Why is this handy? Because that means you can set up fixturing on your
wasteboard (an X and Y stop are excellent) then jog your machine to line
up your zero just like you would for a normal carve. Raise the Z to
near the top, and send G28.1. Now, any time you turn your machine on,
all you have to do is home it, then send G28, and it will zip right over
to PERFECT zero alignment! You don’t have to ever set a zero for your
work corner again! All you have to do is put in your tool, set your
Z-zero (I use a touch plate, but whatever method you like will work just
fine) and start your cut. By default, Fusion 360 sends your tool to
G28 at the beginning of every operation, and at the end of every
operation. That means it will always return to a safe spot, as long as
you set it properly to begin with. If you set it near the top of the Z
range, it will also mean it’s just in the right place to change tools!
Be warned, the tool will go straight to that position after the end of the cut, make sure
your clamps or work-holding pieces are not between that spot, and G28!
It has no way of knowing if there’s stuff in the way, and will happily
plow the cutter right into a clamp if you don’t keep that in mind!"

I hope this helps.

Several questions here.
Assuming I am using Easel and not UGCS:

  • my work zero is arbitrary for each project. This implies I need to reset g28.1 for each project, after I set work zero, so they align?
  • I have no way of setting g28.1 in easel?
  • Easel asks me to set x/y/z zero in a single step. so how w/could a touch plate work?

Happy to have you pick my brain. Let me know when and how you want to do it.

2 Likes

That just means you can’t use G28 to eliminate the need to zero, Malcom. It doesn’t replace your work zero, or mean you can’t use a separate work zero. Basically all I’m describing there is putting G28 directly at a standard spot, and using fixturing to make sure that your work zero aligns exactly to that spot. That way, you KNOW that your work zero is exactly at the place that G28 runs to, and you can just tell it to zero out right there, since you know that spot and your work zero are coincident.

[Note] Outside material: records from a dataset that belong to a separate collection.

-- ==== Sys2Proof/Laws/KeepAdmit.lean ====
section
/-! SUPPORT. The operations of Machine/Admit.lean break nothing (Laws/Keeps.lean). -/

namespace Sys2Proof.Machine

theorem State.adopt_keeps {s0 : State} {s : State} {g : Nat} (ks : Keeps s0 s) : Keeps s0 (State.adopt s g) := by
  unfold State.adopt
  exact Keeps.updRegs ks (fun w => cellPuts_wf _ _ _ (cellDrop_wf _ w)) rfl rfl rfl rfl rfl rfl

theorem State.disown_keeps {s0 : State} {s : State} {g : Nat} (ks : Keeps s0 s) : Keeps s0 (State.disown s g) := by
  unfold State.disown
  exact Keeps.updRegs ks (fun w => cellPuts_wf _ _ _ (cellDrop_wf _ w)) rfl rfl rfl rfl rfl rfl

theorem State.checkDecode_keeps {s0 : State} {s : State} (ks : Keeps s0 s) : Keeps1 s0 (State.checkDecode s) := by
  unfold State.checkDecode
  with_reducible repeat' (first | assumption | intro _ | (extract_lets +onlyGivenNames x; refine Keeps.have (Q := Keeps s0 x) ?_ ?_; dsimp -zeta -iota only [x]; clear x; rotate_left; clear_value x; revert x; intro _ _) | (extract_lets +onlyGivenNames x; clear_value x; revert x; intro _) | apply State.setFlag_keeps | apply State.setFld_keeps | (simp -zeta -iota only [Keeps1.pair]) | apply State.each_keeps | split)

theorem State.releaseCommit_keeps {s0 : State} {s : State} {h : Half} {d : Nat} {bases : List Nat} {slots : List (Nat × Nat)} (ks : Keeps s0 s) : Keeps s0 (State.releaseCommit s h d bases slots) := by
  unfold State.releaseCommit
  with_reducible repeat' (first | assumption | intro _ | (extract_lets +onlyGivenNames x; refine Keeps.have (Q := Keeps s0 x) ?_ ?_; dsimp -zeta -iota only [x]; clear x; rotate_left; clear_value x; revert x; intro _ _) | (extract_lets +onlyGivenNames x; clear_value x; revert x; intro _) | apply Keeps.ite | apply State.setFlag_keeps | (simp -zeta -iota only [Keeps.mk_iff]; apply KeepsMk.of (h1 := by simp) (h2 := by simp) (h3 := by simp)))

theorem State.dropPromos_keeps {s0 : State} {s : State} {h : Half} {d : Nat} {first : Nat} (ks : Keeps s0 s) : Keeps s0 (State.dropPromos s h d first) := by
  unfold State.dropPromos
  with_reducible repeat' (first | assumption | intro _ | (extract_lets +onlyGivenNames x; refine Keeps.have (Q := Keeps s0 x) ?_ ?_; dsimp -zeta -iota only [x]; clear x; rotate_left; clear_value x; revert x; intro _ _) | (extract_lets +onlyGivenNames x; clear_value x; revert x; intro _) | apply State.discardWrite_keeps | apply State.unlock_keeps | apply State.each_keeps | (simp -zeta -iota only [Keeps.mk_iff]; apply KeepsMk.of (h1 := by simp) (h2 := by simp) (h3 := by simp)) | split)

theorem State.flushFrom_keeps {s0 : State} {s : State} {d : Nat} {line0 : Nat} (ks : Keeps s0 s) : Keeps s0 (State.flushFrom s d line0) := by
  unfold State.flushFrom
  with_reducible repeat' (first | assumption | intro _ | apply State.startWrite_keeps | apply State.each_keeps)

theorem State.keepOld_keeps {s0 : State} {s : State} {d : Nat} {line0 : Nat} (ks : Keeps s0 s) : Keeps s0 (State.keepOld s d line0) := by
  unfold State.keepOld
  with_reducible repeat' (first | assumption | intro _ | (extract_lets +onlyGivenNames x; refine Keeps.have (Q := Keeps s0 x) ?_ ?_; dsimp -zeta -iota only [x]; clear x; rotate_left; clear_value x; revert x; intro _ _) | (extract_lets +onlyGivenNames x; refine Keeps.isFun x ?_; dsimp -zeta -iota only [x]; clear x) | (extract_lets +onlyGivenNames x; clear_value x; revert x; intro _) | apply State.discardWrite_keeps | apply State.insertWrite_keeps | apply State.each_keeps | (simp -zeta -iota only [Keeps.mk_iff]; apply KeepsMk.of (h1 := by simp) (h2 := by simp) (h3 := by simp)))

theorem State.dropCached_keeps {s0 : State} {s : State} {h : Half} {gone : McKey → Bool} (ks : Keeps s0 s) : Keeps s0 (State.dropCached s h gone) := by
  unfold State.dropCached
  with_reducible repeat' (first | assumption | (simp -zeta -iota only [Keeps.mk_iff]; apply KeepsMk.of (h1 := by simp) (h2 := by simp) (h3 := by simp)))

theorem State.freeFrom_keeps {s0 : State} {s : State} {d : Nat} {first : Nat} {areas : Bool} {table : Bool} (ks : Keeps s0 s) : Keeps s0 (State.freeFrom s d first areas table) := by
  unfold State.freeFrom
  with_reducible repeat' (first | assumption | (extract_lets +onlyGivenNames x; refine Keeps.have (Q := Keeps s0 x) ?_ ?_; dsimp -zeta -iota only [x]; clear x; rotate_left; clear_value x; revert x; intro _ _) | (extract_lets +onlyGivenNames x; refine Keeps.isFun x ?_; dsimp -zeta -iota only [x]; clear x) | (extract_lets +onlyGivenNames x; clear_value x; revert x; intro _) | apply State.flushFrom_keeps | apply State.dropPromos_keeps | apply State.releaseCommit_keeps | apply State.setFld_keeps | apply State.unlistPages_keeps | apply State.keepOld_keeps | apply State.dropCached_keeps | (simp -zeta -iota only [Keeps.mk_iff]; apply KeepsMk.of (h1 := by simp) (h2 := by simp) (h3 := by simp)))

theorem State.leaveHome_keeps {s0 : State} {s : State} {d : Nat} {dest : Half} (ks : Keeps s0 s) : Keeps s0 (State.leaveHome s d dest) := by
  unfold State.leaveHome
  with_reducible repeat' (first | assumption | (extract_lets +onlyGivenNames x; refine Keeps.have (Q := Keeps s0 x) ?_ ?_; dsimp -zeta -iota only [x]; clear x; rotate_left; clear_value x; revert x; intro _ _) | (extract_lets +onlyGivenNames x; refine Keeps.isFun x ?_; dsimp -zeta -iota only [x]; clear x) | (extract_lets +onlyGivenNames x; clear_value x; revert x; intro _) | apply State.releaseCommit_keeps | apply State.dropCached_keeps | (simp -zeta -iota only [Keeps.mk_iff]; apply KeepsMk.of (h1 := by simp) (h2 := by simp) (h3 := by simp)))

theorem State.enterHome_keeps {s0 : State} {s : State} {d : Nat} (ks : Keeps s0 s) : Keeps s0 (State.enterHome s d) := by
  unfold State.enterHome
  with_reducible repeat' (first | assumption | intro _ | (extract_lets +onlyGivenNames x; clear_value x; revert x; intro _) | apply State.dropFlips_keeps | apply State.saveMeta_keeps | apply State.allocArea_keeps | apply State.fenceSubtree_keeps | apply State.each_keeps | (refine Keeps.eqQ (by assumption) ?_) | (simp -zeta -iota only [Keeps.mk_iff]; apply KeepsMk.of (h1 := by simp) (h2 := by simp) (h3 := by simp)) | split)

theorem State.regrow_keeps {s0 : State} {s : State} {d : Nat} (ks : Keeps s0 s) : Keeps s0 (State.regrow s d) := by
  unfold State.regrow
  with_reducible repeat' (first | assumption | intro _ | (extract_lets +onlyGivenNames x; refine Keeps.have (Q := Keeps s0 x) ?_ ?_; dsimp -zeta -iota only [x]; clear x; rotate_left; clear_value x; revert x; intro _ _) | (extract_lets +onlyGivenNames x; clear_value x; revert x; intro _) | apply State.retag_keeps | apply State.updProt_keeps | apply State.dropCached_keeps | apply State.each_keeps | (simp -zeta -iota only [Keeps.mk_iff]; apply KeepsMk.of (h1 := by simp) (h2 := by simp) (h3 := by simp)))

theorem State.placeTable_keeps {s0 : State} {s : State} {d : Nat} {h : Half} {n : Nat} {size : Nat} (ks : Keeps s0 s) : Keeps s0 (State.placeTable s d h n size) := by
  unfold State.placeTable
  with_reducible repeat' (first | assumption | (extract_lets +onlyGivenNames x; refine Keeps.have (Q := Keeps s0 x) ?_ ?_; dsimp -zeta -iota only [x]; clear x; rotate_left; clear_value x; revert x; intro _ _) | apply State.setFlag_keeps | apply State.dropFlips_keeps | apply State.single_keeps | apply State.updMap_keeps | apply State.setFld_keeps | apply State.alloc_keeps | (refine Keeps.eqQ (by assumption) ?_) | split)

theorem State.takeTable_keeps {s0 : State} {s : State} {d : Nat} (ks : Keeps s0 s) : Keeps s0 (State.takeTable s d) := by
  unfold State.takeTable
  with_reducible repeat' (first | assumption | intro _ | (extract_lets +onlyGivenNames x; refine Keeps.have (Q := Keeps s0 x) ?_ ?_; dsimp -zeta -iota only [x]; clear x; rotate_left; clear_value x; revert x; intro _ _) | (extract_lets +onlyGivenNames x; clear_value x; revert x; intro _) | apply Keeps.ite | apply State.setFlag_keeps | apply State.updMap_keeps | apply State.setFld_keeps | apply State.placeTable_keeps | apply State.dropStaged_keeps | split)

theorem State.activate_keeps {s0 : State} {s : State} {d : Nat} (ks : Keeps s0 s) : Keeps s0 (State.activate s d) := by
  unfold State.activate
  with_reducible repeat' (first | assumption | (extract_lets +onlyGivenNames x; refine Keeps.have (Q := Keeps s0 x) ?_ ?_; dsimp -zeta -iota only [x]; clear x; rotate_left; clear_value x; revert x; intro _ _) | (extract_lets +onlyGivenNames x; clear_value x; revert x; intro _) | apply State.fenceTally_keeps | apply State.setFld_keeps | apply State.updProt_keeps | apply State.dropCached_keeps | (simp -zeta -iota only [Keeps.mk_iff]; apply KeepsMk.of (h1 := by simp) (h2 := by simp) (h3 := by simp)))

theorem State.zeroCut_keeps {s0 : State} {s : State} (ks : Keeps s0 s) : Keeps s0 (State.zeroCut s) := by
  unfold State.zeroCut
  with_reducible repeat' (first | assumption | intro _ | (extract_lets +onlyGivenNames x; refine Keeps.have (Q := Keeps s0 x) ?_ ?_; dsimp -zeta -iota only [x]; clear x; rotate_left; clear_value x; revert x; intro _ _) | (extract_lets +onlyGivenNames x; clear_value x; revert x; intro _) | apply Keeps.ite | apply State.zeroEnd_keeps | apply State.setFld_keeps | apply State.zeroUnlock_keeps | (simp -zeta -iota only [Keeps.mk_iff]; apply KeepsMk.of (h1 := by simp) (h2 := by simp) (h3 := by simp)) | split)

theorem State.admitTally_keeps {s0 : State} {s : State} (ks : Keeps s0 s) : Keeps s0 (State.admitTally s) := by
  unfold State.admitTally
  with_reducible repeat' (first | assumption | intro _ | apply State.setFld_keeps | apply State.each_keeps)

theorem State.freeOld_keeps {s0 : State} {s : State} {d : Nat} {a : DomView} {v : DomView} (ks : Keeps s0 s) : Keeps s0 (State.freeOld s d a v) := by
  unfold State.freeOld
  with_reducible repeat' (first | assumption | intro _ | (extract_lets +onlyGivenNames x; clear_value x; revert x; intro _) | apply Keeps.ite | apply State.freeFrom_keeps | apply State.leaveHome_keeps | apply State.keepOld_keeps)

theorem State.takeNew_keeps {s0 : State} {s : State} {d : Nat} {a : DomView} {v : DomView} (ks : Keeps s0 s) : Keeps s0 (State.takeNew s d a v) := by
  unfold State.takeNew
  with_reducible repeat' (first | assumption | intro _ | (extract_lets +onlyGivenNames x; refine Keeps.have (Q := Keeps s0 x) ?_ ?_; dsimp -zeta -iota only [x]; clear x; rotate_left; clear_value x; revert x; intro _ _) | (extract_lets +onlyGivenNames x; clear_value x; revert x; intro _) | apply Keeps.ite | apply State.setFlag_keeps | apply State.updMap_keeps | apply State.enterHome_keeps | apply State.setFld_keeps | apply State.takeTable_keeps | apply State.tally_keeps | apply State.activate_keeps | apply State.regrow_keeps)

theorem State.applyDecode_keeps {s0 : State} {s : State} (ks : Keeps s0 s) : Keeps s0 (State.applyDecode s) := by
  unfold State.applyDecode
  with_reducible repeat' (first | assumption | intro _ | (extract_lets +onlyGivenNames x; refine Keeps.have (Q := Keeps s0 x) ?_ ?_; dsimp -zeta -iota only [x]; clear x; rotate_left; clear_value x; revert x; intro _ _) | (extract_lets +onlyGivenNames x; clear_value x; revert x; intro _) | apply Keeps.ite | apply State.freeOld_keeps | apply State.takeNew_keeps | apply State.recapAll_keeps | apply State.admitTally_keeps | apply State.guarantee_keeps | apply State.adopt_keeps | apply State.zeroCut_keeps | apply State.emit_keeps | apply State.each_keeps | (simp -zeta -iota only [Keeps.mk_iff]; apply KeepsMk.of (h1 := by simp) (h2 := by simp) (h3 := by simp)))

end Sys2Proof.Machine
end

As long as G28 is in a safe place, you’re fine to leave it wherever you like, and zero the same way you always do, since it runs off of machine zero, not work zero. A good option if you’re not using a clamping fixture or fixed X and Y guides might be to just have it in the lower-left corner, with the Z raised to near the top. Basically, the position it homes to. Then it will go there at the beginning of a program, and at the end of a program. That is an easy spot to change bits anyway, so it’d probably work pretty well. REMEMBER YOUR CLAMPS! The machine will go straight from safety height above your workpiece after the last cut in the program to wherever you have set as your G28 location, and if there is a clamp or something sticking up between those two points, your tool will crash right into it. Not really a problem, just something to keep in mind when setting up your hold-down methods.

I’m not entirely sure how you’d go about it in Easel, since you don’t have a console available to send code directly as far as I know… That’s actually one of the reasons I use ChiliPeppr.

I get it.

In easel after you set work zero it prompts you to raise the bit. After the carve it returns the bit to that raised position. The behavior implies it has set g28 there.

Looks like you really strengthened her up, what do you cut most of the time?